> Your task: Begin at the line containing "goes on for. -/" in the data below and go on through the line containing "(hst : RunsTo", repeating each line exactly; include both ends and no other line.

-------- Records for this exercise

-- ==== Sys2Proof/Proofs/Responses.lean ====
section
/-! The response of a command (R120, R130, R131), and its way back to the master (R83, R150): frames in place are read
as the response's bytes. -/

namespace Sys2Proof.Laws

open Sys2Proof.Machine Sys2Proof.Safety

variable {s t : State}

/-! ### Single commands -/

/-- Settles O6: `START_MEASUREMENT` is the command step whose effect is the baseline and which has no words. -/
theorem startMeasurementResult : Obligations.StartMeasurementResult := by
  refine ⟨rfl, fun s hs => ?_⟩
  obtain ⟨t, ht, hresp, hpm, htick, hev, -⟩ := exec_answers .startMeasurement hs
  exact ⟨t, ht, hresp, hpm, htick, hev⟩

/-- Settles O7: `READ_DATA_READY` is the command step whose effect is none and whose one word is the ready flag. -/
theorem readDataReadyResult : Obligations.ReadDataReadyResult := by
  refine ⟨rfl, fun s hs => ?_⟩
  obtain ⟨t, ht, hresp, hpm, htick, hev, -⟩ := exec_answers .readDataReady hs
  exact ⟨t, ht, hresp, hpm, htick, hev⟩

/-! ### Reading a response back -/

/-- Three bytes that hold values are read before the rest. -/
theorem memRead_three {m : Memory} {a n : Nat} {b0 b1 b2 : Byte} {bs : List Byte} (ha : a + 2 < bufferBytes)
    (h0 : byteAt m a = some b0) (h1 : byteAt m (a + 1) = some b1) (h2 : byteAt m (a + 2) = some b2)
    (hrest : memRead m (a + 3) n = .next bs) : memRead m a (n + 3) = .next (b0 :: b1 :: b2 :: bs) := by
  have r0 := readByte_eq_next.mpr ⟨by omega, h0⟩
  have r1 := readByte_eq_next.mpr ⟨by omega, h1⟩
  have r2 := readByte_eq_next.mpr ⟨ha, h2⟩
  simp only [memRead, r0, r1, r2, hrest, andThen_next]

/-- Where words are in place as frames from frame `i` on, a read of these frames gives the words' bytes in order
(R83). -/
theorem memRead_frames {m : Memory} (ws : List Word) (i : Nat) (hi : i + ws.length ≤ 8)
    (hframes : ∀ j w, ws[j]? = some w → FrameAt m (i + j) w) :
    memRead m (3 * i) (3 * ws.length) = .next (responseBytes ws) := by
  induction ws generalizing i with
  | nil => rfl
  | cons w ws ih =>
    simp only [List.length_cons] at hi
    obtain ⟨h0, h1, h2⟩ : FrameAt m i w := hframes 0 w rfl
    have hrest : memRead m (3 * (i + 1)) (3 * ws.length) = .next (responseBytes ws) :=
      ih (i + 1) (by omega) fun j v hj => by
        have hframe := hframes (j + 1) v hj
        rwa [← Nat.add_assoc, Nat.add_right_comm] at hframe
    exact memRead_three (by unfold bufferBytes; omega) h0 h1 h2 hrest

/-- A read of the whole response delivers the frames of its words and no byte more (R83, R150). -/
theorem deliver_responded {ws : List Word} (h : Responded s t ws) (hlen : ws.length ≤ 8) (n : Nat) :
    deliver t.emu n (3 * t.emu.txLen.toNat) = .next (responseBytes ws) := by
  have hread : memRead t.emu.tx 0 (3 * ws.length) = .next (responseBytes ws) :=
    memRead_frames ws 0 (by omega) (by simpa using h.frames)
  simp only [deliver, h.len, min_self, hread, andThen_next, Nat.sub_self, freeBytes, List.append_nil]

/-- Settles O17: the command left `ReadyToSend` and its words in place as frames; the read delivers them and leaves
`Idle`, where the next one is premature. -/
theorem responseReadBack : Obligations.ResponseReadBack := by
  intro i s t hexec hne
  obtain ⟨-, hresp, -⟩ := exec_next hexec
  have hready : t.emu.fsm = .readyToSend := by rw [hresp.fsm, if_neg hne]
  have hout := deliver_responded hresp (commandWords_length_le _ _ _) t.env.steps
  have hread := (busRead_ready (3 * t.emu.txLen.toNat) hready).trans (congrArg (andThen · _) hout)
  exact ⟨_, _, hread, rfl, rfl, rfl, busRead_idle 3 rfl, rfl⟩

end Sys2Proof.Laws
end

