-- ==== Sys2Proof/Proofs/Composition.lean ====
section
/-! The logger on an emulator of this block (R216): each transaction it issues is the emulator's event in the same
step, and a request runs from its command write to its words. -/

namespace Sys2Proof.Laws

open Sys2Proof.Machine Sys2Proof.Safety

variable {s t u : State} {sense : Bool}

/-! ### Single transactions (R216) -/

/-- The state after the command write: the emulator is `u`'s, and the reader goes to the settle delay. -/
def commandSent (s u : State) : State :=
  setLog { s.log with
    rd := .settle
    issued := s.log.issued ++ [.write s.cfg.i2cAddr [highByte s.log.cmd, lowByte s.log.cmd]] } u

/-- The command write is the emulator's command step (R120, R191). -/
theorem reqWrite_emulator (hq : s.log.written.request = true) (hu : exec (decodeOpcode s.log.cmd) s = .next u) :
    reqWrite .emulator s = .next (commandSent s u) := by
  have hw : writeReceived [highByte s.log.cmd, lowByte s.log.cmd] s = .next u := by
    rw [writeReceived_cons_cons, wordOf_bytes, hu]
  exact andThen_eq_next.mpr ⟨s.log.cmd, logCmd_next.mpr ⟨hq, rfl⟩,
    andThen_eq_next.mpr ⟨_, writeReceived_setLog _ hw, rfl⟩⟩

theorem step_write_emulator (hi : nextInput s = .logger { sense := sense, target := .emulator })
    (hreq : InRequest s.log .write) (hu : exec (decodeOpcode s.log.cmd) (consumeInput s) = .next u) :
    step s = .next (commandSent s u) := by
  have ⟨_, hrd, hq⟩ := hreq
  calc step s
    _ = readerStep .emulator (consumeInput s) := step_inRequest hi hreq
    _ = reqWrite .emulator (consumeInput s) := readerStep_write _ hrd
    _ = _ := reqWrite_emulator (s := consumeInput s) hq hu

/-- The answer to a read is what the emulator's bus read returned (R150, R194). -/
theorem readAnswer_emulator (tx : BusTx) {k : Nat} (hu : busRead k s = .next u) :
    readAnswer .emulator k (issue tx s) = .next (u.emu.busOut, setLog (issue tx s).log u) :=
  andThen_eq_next.mpr ⟨_, busRead_setLog _ hu, rfl⟩

theorem step_read_emulator (hi : nextInput s = .logger { sense := sense, target := .emulator })
    (hreq : InRequest s.log .read) : step s = reqRead .emulator (consumeInput s) := by
  have ⟨_, hrd, _⟩ := hreq
  exact (step_inRequest hi hreq).trans (readerStep_read _ hrd)

/-- The completion of a request leaves the bytes received and their count (R197). -/
theorem continueCycle_received {res : RequestResult} (h : continueCycle res s = .next t) :
    t.log.rx = s.log.rx ∧ t.log.rxCount = s.log.rxCount := by
  rcases continueCycle_cases h with ⟨-, h⟩ | ⟨-, h⟩ | ⟨-, h⟩ | ⟨-, h⟩
  · rcases continueReady_cases h with ⟨w, -, -, -, rfl⟩ | ⟨w, -, -, rfl⟩ | ⟨-, rfl⟩ <;> exact ⟨rfl, rfl⟩
  · rcases continueMeas_cases h with ⟨m, -, -, rfl⟩ | ⟨e, -, rfl⟩ <;> exact ⟨rfl, rfl⟩
  · rcases continueRaw_cases h with ⟨r, -, -, rfl⟩ | ⟨e, -, rfl⟩ <;> exact ⟨rfl, rfl⟩
  · rcases continueMyst_cases h with ⟨r, -, -, -, rfl⟩ | ⟨e, -, rfl⟩ <;> exact ⟨rfl, rfl⟩

theorem completeRequest_received {r : Reply} (h : completeRequest r s = .next t) :
    t.log.rx = s.log.rx ∧ t.log.rxCount = s.log.rxCount := by
  cases r with
  | ok ws =>
    rw [completeRequest_ok] at h
    exact continueCycle_received (s := storeResult (.ok ws) s) h
  | failed f => obtain ⟨-, rfl⟩ := completeRequest_failed h; exact ⟨rfl, rfl⟩

/-- Settles O59: the write's step is the emulator's command step, and the read receives what the emulator's bus read
returned before the request completes, in the logger alone. -/
theorem compositionIsOneStep : Obligations.CompositionIsOneStep := by
  intro s sense hinv hi
  have ⟨_, hemu, hlog⟩ := hinv
  refine ⟨fun hreq => ?write, fun hreq => ?read⟩
  case write =>
    obtain ⟨u, hu, -⟩ := exec_answers (s := consumeInput s) (decodeOpcode s.log.cmd) (fsm_ne_unused hemu)
    exact ⟨_, u, hu, step_write_emulator hi hreq hu, rfl, rfl, rfl⟩
  case read =>
    have ⟨_, hrd, hq⟩ := hreq
    obtain ⟨-, -, -, -, hn⟩ := request_of_logInv hlog (by simp [hrd])
    obtain ⟨u, hu, -, hlen⟩ := busRead_keeps_emuInv (s := consumeInput s) (3 * s.log.nwords.toNat) hemu
    obtain ⟨rx, c, hrec, hread⟩ := reqRead_eq (s := consumeInput s) hq hn (readAnswer_emulator _ hu)
    rw [hlen] at hrec
    obtain ⟨hcount, hbytes⟩ := hrec
    obtain ⟨t, ht, -⟩ := everyStepAnswersAndKeepsInvariant s hinv
    have hdone := hread.symm.trans ((step_read_emulator hi hreq).symm.trans ht)
    obtain ⟨r, -, hr⟩ := andThen_eq_next.mp hdone
    obtain ⟨hrx, hrxCount⟩ := completeRequest_received hr
    refine ⟨t, u, hu, ht, ?_, ?_, fun j hj => ?_⟩
    · rw [completeRequest_log_only hr]; rfl
    · rw [hrxCount]; exact hcount
    · rw [hrx]; exact (hbytes j).trans (if_pos hj)

end Sys2Proof.Laws
end

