-- ==== Sys2Proof/Proofs/PollingCycle.lean ====
section
/-! A polling cycle of the logger on an emulator of this block (R203 to R216): each request runs in three turns from
its command write to its words, and the requests follow one another to the record. -/

namespace Sys2Proof.Laws

open Sys2Proof.Machine Sys2Proof.Safety

variable {s t u : State} {rest : List Input} {i : Instr}

/-! ### A command and the read of its response (R83, R120, R150) -/

/-- Taking the input is no part of a command's effect. -/
theorem commandEffect_consumeInput (i : Instr) (s : State) :
    (commandEffect i (consumeInput s)).emu = (commandEffect i s).emu := by
  cases i <;> rfl

/-- The emulator of `u` has run command `i` from that of `s`, and its response has been read: it is in `Idle` with
nothing buffered, and but for the response the command's effect is all that is left. -/
structure Answered (i : Instr) (s u : State) : Prop where
  cfg : u.cfg = s.cfg
  fsm : u.emu.fsm = .idle
  txLen : u.emu.txLen = 0
  pm25 : u.emu.pm25 = (commandEffect i s).emu.pm25
  tickPending : u.emu.tickPending = (commandEffect i s).emu.tickPending
  events : u.emu.events = (commandEffect i s).emu.events

/-- The read of the whole response returns its words' frames, whatever changed since the command but the emulator and
the parameters. -/
theorem busRead_of_exec {v w : State} (hexec : exec i (consumeInput s) = .next v)
    (hne : commandWords s.cfg s.emu.pm25 i ≠ []) (hemu : w.emu = v.emu) (hcfg : w.cfg = v.cfg) :
    ∃ u, busRead (3 * (commandWords s.cfg s.emu.pm25 i).length) w = .next u ∧
      u.emu.busOut = responseBytes (commandWords s.cfg s.emu.pm25 i) ∧ Answered i s u ∧ u.env = w.env := by
  obtain ⟨-, hresp, hpm, htick, hev⟩ := exec_next hexec
  have hready : w.emu.fsm = .readyToSend := by rw [hemu, hresp.fsm]; exact if_neg hne
  have hout : deliver w.emu w.env.steps (3 * (commandWords s.cfg s.emu.pm25 i).length) =
      .next (responseBytes (commandWords s.cfg s.emu.pm25 i)) := by
    rw [hemu]
    exact hresp.len ▸ deliver_responded hresp (commandWords_length_le _ _ _) w.env.steps
  rw [← hemu, commandEffect_consumeInput] at hpm htick hev
  exact ⟨_, (busRead_ready _ hready).trans (congrArg (andThen · _) hout), rfl,
    ⟨hcfg.trans hresp.cfg, rfl, rfl, hpm, htick, hev⟩, rfl⟩

/-! ### A whole request (R190 to R199, R216) -/

/-- `k` steps from `s` lead to `t`, whatever number of steps the run then goes on for. -/
def RunsTo (k : Nat) (s t : State) : Prop :=
  ∀ n, Host.Core.run Sys2Proof.core (n + k) s = Host.Core.run Sys2Proof.core n t

theorem runsTo_of_step (h : step s = .next t) : RunsTo 1 s t := by
  intro n
  have hcore : Sys2Proof.core.step s = .next t := h
  simp only [Host.Core.run, hcore]

theorem RunsTo.trans {k l : Nat} (hst : RunsTo k s t) (htu : RunsTo l t u) : RunsTo (l + k) s u :=
  fun n => (congrArg (Host.Core.run Sys2Proof.core · s) (Nat.add_assoc n l k).symm).trans
    ((hst (n + l)).trans (htu n))

theorem RunsTo.run_eq {k : Nat} (h : RunsTo k s t) : Host.Core.run Sys2Proof.core k s = .next t := by
  have h0 := h 0
  rwa [Nat.zero_add] at h0

/-- The step after the settle delay, with words asked for (R193). -/
theorem step_settle_words {d : LogDraw} (hi : nextInput s = .logger d) (hreq : InRequest s.log .settle)
    (hn : s.log.nwords.toNat ≠ 0) : step s = .next (setLog { s.log with rd := .read } (consumeInput s)) := by
  have ⟨_, _, hq⟩ := hreq
  exact (step_settle hi hreq).trans (reqSettle_words (s := consumeInput s) hq hn)

/-- The request in progress in the logger `l₀` has brought the words `ws`: `l` holds them as its result, the reader is
idle, and but for what a read receives and what was issued nothing else has changed. -/
def Completed (ws : List Word) (l₀ l : Log) : Prop :=
  l = { l₀ with
    rd := .idle, rx := l.rx, rxCount := l.rxCount, issued := l.issued
    result := .ok ws, written := { l₀.written with result := true } }

/-- The first two turns of a request on an emulator: the emulator takes the command in one, and the settle delay
passes in the other. -/
theorem run_write_settle {v : State} (hscript : s.env.script = List.replicate 3 loggerOnEmulator ++ rest)
    (hreq : InRequest s.log .write) (hn : s.log.nwords.toNat ≠ 0)
    (hv : exec (decodeOpcode s.log.cmd) (consumeInput s) = .next v) :
    ∃ w : State, RunsTo 2 s w ∧
      w.emu = v.emu ∧ w.cfg = v.cfg ∧ w.env.script = loggerOnEmulator :: rest ∧
      w.log = { s.log with rd := .read, issued := w.log.issued } := by
  have ⟨hphase, _, hq⟩ := hreq
  obtain ⟨-, hresp, -⟩ := exec_next hv
  have hvscript : v.env.script = List.replicate 2 loggerOnEmulator ++ rest := by
    rw [hresp.env, consumeInput_script, hscript]
    rfl
  have hwrite := step_write_emulator (nextInput_script hscript) hreq hv
  have hsettle := step_settle_words (s := commandSent s v) (nextInput_script hvscript) ⟨hphase, rfl, hq⟩ hn
  exact ⟨_, (runsTo_of_step hwrite).trans (runsTo_of_step hsettle), rfl, rfl, congrArg List.tail hvscript, rfl⟩

/-- Three turns of `LOG` take a request on an emulator from its command write to its words, with which the sequencer
goes on from `u` in the third. -/
theorem run_request (hscript : s.env.script = List.replicate 3 loggerOnEmulator ++ rest)
    (hreq : InRequest s.log .write) (hcmd : decodeOpcode s.log.cmd = i) (hfsm : s.emu.fsm ≠ .unused)
    (hne : commandWords s.cfg s.emu.pm25 i ≠ [])
    (hn : (commandWords s.cfg s.emu.pm25 i).length = s.log.nwords.toNat) :
    ∃ u, Answered i s u ∧ u.env.script = rest ∧ Completed (commandWords s.cfg s.emu.pm25 i) s.log u.log ∧
      ∀ t, continueCycle (.ok (commandWords s.cfg s.emu.pm25 i)) u = .next t → RunsTo 3 s t := by
  have ⟨hphase, _, hq⟩ := hreq
  have hpos := List.length_pos_of_ne_nil hne
  obtain ⟨v, hv, -⟩ := exec_answers (s := consumeInput s) i hfsm
  obtain ⟨w, hrun, hwemu, hwcfg, hwscript, hwlog⟩ := run_write_settle hscript hreq (by omega) (hcmd.symm ▸ hv)
  obtain ⟨u, hu, hout, hans, henv⟩ := busRead_of_exec (w := consumeInput w) hv hne hwemu hwcfg
  have hwn : w.log.nwords = s.log.nwords := by rw [hwlog]
  have hwreq : InRequest w.log .read := by rw [hwlog]; exact ⟨hphase, rfl, hq⟩
  have ⟨_, _, hwq⟩ := hwreq
  have hanswer := readAnswer_emulator (.read w.cfg.i2cAddr (3 * w.log.nwords.toNat)) hu
  rw [hout, hn, ← hwn] at hanswer
  obtain ⟨rx, c, -, hread⟩ := reqRead_ok (s := consumeInput w) hwq (hn.trans (congrArg BitVec.toNat hwn.symm))
    (commandWords_length_le _ _ _) hanswer
  have hstep := (step_read_emulator (nextInput_script hwscript) hwreq).trans hread
  have hscript : u.env.script = rest := by rw [henv, consumeInput_script, hwscript]; rfl
  refine ⟨readDone (consumeInput w) rx c _ _,
    ⟨hans.cfg, hans.fsm, hans.txLen, hans.pm25, hans.tickPending, hans.events⟩, hscript, ?log,
    fun t ht => hrun.trans (runsTo_of_step (hstep.trans ht))⟩
  case log =>
    simp only [Completed, readDone, storeResult_log, setLog_log, withRead, consumeInput_log]
    rw [hwlog]

/-! ### The requests of a cycle (R205 to R209) -/

/-- What every state of the cycle that started in `s` keeps, with the inputs `rest` still to come: no event is raised in
either unit and no record is appended, the emulator takes commands, and its counter is as it was. -/
structure CycleKept (s t : State) (rest : List Input) : Prop where
  script : t.env.script = rest
  cfg : t.cfg = s.cfg
  fsm : t.emu.fsm ≠ .unused
  pm25 : t.emu.pm25 = s.emu.pm25
  emuEvents : t.emu.events = s.emu.events
  logEvents : t.log.events = s.log.events
  records : t.log.records = s.log.records

/-- The cycle that started in `s` has come in `t` to the command write of phase `ph`, whose request is for the response
of command `i`. -/
structure AtRequest (s t : State) (rest : List Input) (ph : LogPhase) (i : Instr) : Prop where
  kept : CycleKept s t rest
  phase : t.log.phase = ph
  request : InRequest t.log .write
  cmd : decodeOpcode t.log.cmd = i
  nwords : (commandWords s.cfg s.emu.pm25 i).length = t.log.nwords.toNat

/-- The start of the next request keeps what the cycle keeps. -/
theorem atRequest_withRequest {ph : LogPhase} {cmd : Word} {n : Nat} (hk : CycleKept s t rest) {l : Log}
    (hevents : l.events = t.log.events) (hrecords : l.records = t.log.records)
    (hph : ph = .readyCheck ∨ ph = .readMeas ∨ ph = .readRaw ∨ ph = .readMyst) (hcmd : decodeOpcode cmd = i)
    (hn : (commandWords s.cfg s.emu.pm25 i).length = n) :
    AtRequest s (setLog (withRequest l ph cmd n) t) rest ph i := by
  have hle : n ≤ 8 := hn ▸ commandWords_length_le _ _ _
  exact ⟨⟨hk.script, hk.cfg, hk.fsm, hk.pm25, hk.emuEvents, hevents.trans hk.logEvents, hrecords.trans hk.records⟩,
    rfl, ⟨hph, rfl, rfl⟩, hcmd, hn.trans (txLen_toNat hle).symm⟩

----------------

> The completed task:
/-- `k` steps from `s` lead to `t`, whatever number of steps the run then goes on for. -/
def RunsTo (k : Nat) (s t : State) : Prop :=
  ∀ n, Host.Core.run Sys2Proof.core (n + k) s = Host.Core.run Sys2Proof.core n t

theorem runsTo_of_step (h : step s = .next t) : RunsTo 1 s t := by
  intro n
  have hcore : Sys2Proof.core.step s = .next t := h
  simp only [Host.Core.run, hcore]

theorem RunsTo.trans {k l : Nat} (hst : RunsTo k s t) (htu : RunsTo l t u) : RunsTo (l + k) s u :=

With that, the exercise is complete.